Collected data entries
•••
/-- The sweeper (R348-R355). -/
structure Sweeper where
  slots : Vector Slot 8
  phase : Phase
  full : Bool
  slot : Fin 8
  cause : BitVec 3
  result : BitVec 2
  /-- mark queue, oldest first (R351) -/
  queue : List Cell
  /-- cells of the queue in the spill area -/
  spilled : Nat
  /-- live cells by region -/
  live : NMap Nat
  /-- mark cells the cycle has set, as physical addresses -/
  marks : List Nat
  /-- root regions and cards still to scan, or cells still to fix -/
  work : List Work
  /-- extents still to copy: virtual start and length -/
  todo : List (Nat × Nat)
  copy : Option CopyJob
  /-- to-space: next free cell and end of the current block, and blocks not yet begun -/
  toNext : Nat
  toEnd : Nat
  toBlocks : List Nat
  /-- regions claimed as to-space -/
  toSpace : List Nat
  /-- a log entry was lost during the cycle -/
  lost : Bool
  /-- FIXUP of a young cycle has put every OLD and LARGE extent to work, because a log entry was lost (R354) -/
  whole : Bool
  /-- ROOTS has still to begin: black ranges and root requests (R341, R349) -/
  starting : Bool
  /-- the work list of the phase has been made -/
  planned : Bool
  /-- the line of the sweeper's last memory request, whose page hint its next request decides (R373) -/
  lastLine : Option Nat
  /-- the one translation kept: virtual page, ASID, IPT index and FLAGS (R290) -/
  xlate : Option (BitVec 14 × BitVec 8 × Nat × Payload)
  /-- LOGSTAT.HEAD and OCC -/
  logHead : BitVec 10
  logOcc : BitVec 11
  deriving DecidableEq, Repr

/-! ### Memory controller (16, 17) -/

/-- The port a pool entry came from (Table 16.3). -/
inductive ReqSrc where
  | turnstile
  | display
  | maint
  deriving DecidableEq, Repr

/-- What a pool entry asks for (R366, R390, R394). -/
inductive ReqKind where
  | read
  | scrub
  | write
  | merge
  | rewrite
  deriving DecidableEq, Repr

/-- How far a pool entry is: waiting, a merge whose read has been made, last column command issued. -/
inductive ReqStage where
  | waiting
  | readDone
  | issued
  deriving DecidableEq, Repr

/-- One request of the pool. `line` is the physical line number; `oldest first` is list order. -/
structure PoolReq where
  line : Nat
  src : ReqSrc
  kind : ReqKind
  /-- page hint: 0 none, 1 OPEN, 2 CLOSE (R373) -/
  hint : BitVec 2
  /-- controller clocks since arrival, saturating at 512 (R370) -/
  age : Nat
  spec : Bool
  stage : ReqStage
  /-- issued: controller clocks until its last data beat has passed (R361, R366) -/
  left : Nat
  /-- cells to report when the last beat passes: position, and 0 corrected, 1 uncorrectable, 2 refused partial write -/
  errs : List (Fin 16 × BitVec 2)
  /-- a write: the stored bits it has replaced, which return where a halt finds it not issued (R42) -/
  prior : List (Nat × BitVec 40)
  deriving DecidableEq, Repr

/-- A write whose alert window is open (R392): its line, the alerts it has had, controller clocks until the window closes. -/
structure OpenWrite where
  line : Nat
  alerts : BitVec 2
  left : Nat
  deriving DecidableEq, Repr

/-- One bank (R361, R372, R373): open row, predictor, whether the predictor left the row open, clocks since its last request, activates
counted for refresh management, and the controller clocks until Table 16.1 permits a column command, a precharge and an activate. -/
structure Bank where
  row : Option (BitVec 16)
  pred : BitVec 2
  leftOpen : Bool
  idle : Nat
  raa : Nat
  toCol : Nat
  toPre : Nat
  toAct : Nat
  deriving DecidableEq, Repr

/-- The last command a scheduler has put on its subchannel's command bus, with the bank numbered as Table 16.2 gives it and the column
address of R362. An activate names the rows that a neighbour refresh refreshes ahead of it (R385). -/
inductive DevCmd where
  | none
  | activate (bank : Nat) (row : BitVec 16) (neighbours : List Nat)
  | precharge (bank : Nat)
  | read (bank column : Nat) (autoPrecharge : Bool)
  | write (bank column : Nat) (autoPrecharge : Bool)
  | refresh
  /-- the precharge of all banks that begins a retraining slice (R380) -/
  | prechargeAll
  deriving DecidableEq, Repr

/-- One subchannel's scheduler and maintenance. -/
structure SubCh where
  /-- banks that are not (closed, predictor 2) -/
  banks : NMap Bank
  /-- the bus direction is write -/
  dirWrite : Bool
  /-- bursts in a row in that direction -/
  run : Nat
  hot : Bool
  /-- readings at or below 85 °C in a row (R382) -/
  cool : Nat
  temp : BitVec 8
  /-- temperature at the start of the last completed pass, and of the pass under way -/
  passTemp : BitVec 8
  curTemp : BitVec 8
  /-- next byte lane of the pass -/
  lane : Fin 5
  /-- the pass was started by a temperature change -/
  fastPass : Bool
  slfail : BitVec 8
  rfm : Bool
  /-- postponed refreshes -/
  owed : BitVec 2
  /-- disturbance counters: by 128 × bank + index: row and count (R387) -/
  dist : NMap (BitVec 16 × Nat)
  /-- the counting window: slow-clock periods since its boundary, and its length (R387) -/
  winAge : Nat
  winLen : Nat
  /-- controller clocks until the data bus takes another burst, and until a refresh under way ends (R361) -/
  toBus : Nat
  toCmd : Nat
  cmd : DevCmd
  /-- next line of the patrol scrub -/
  scrub : Nat
  /-- writes whose alert windows are open -/
  open_ : List OpenWrite
  stuck : Bool
  deriving DecidableEq, Repr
•••
* Assigned task
Locate the lines above that contain "virtual" and copy them.

* Response area
  /-- extents still to copy: virtual start and length -/
  /-- the one translation kept: virtual page, ASID, IPT index and FLAGS (R290) -/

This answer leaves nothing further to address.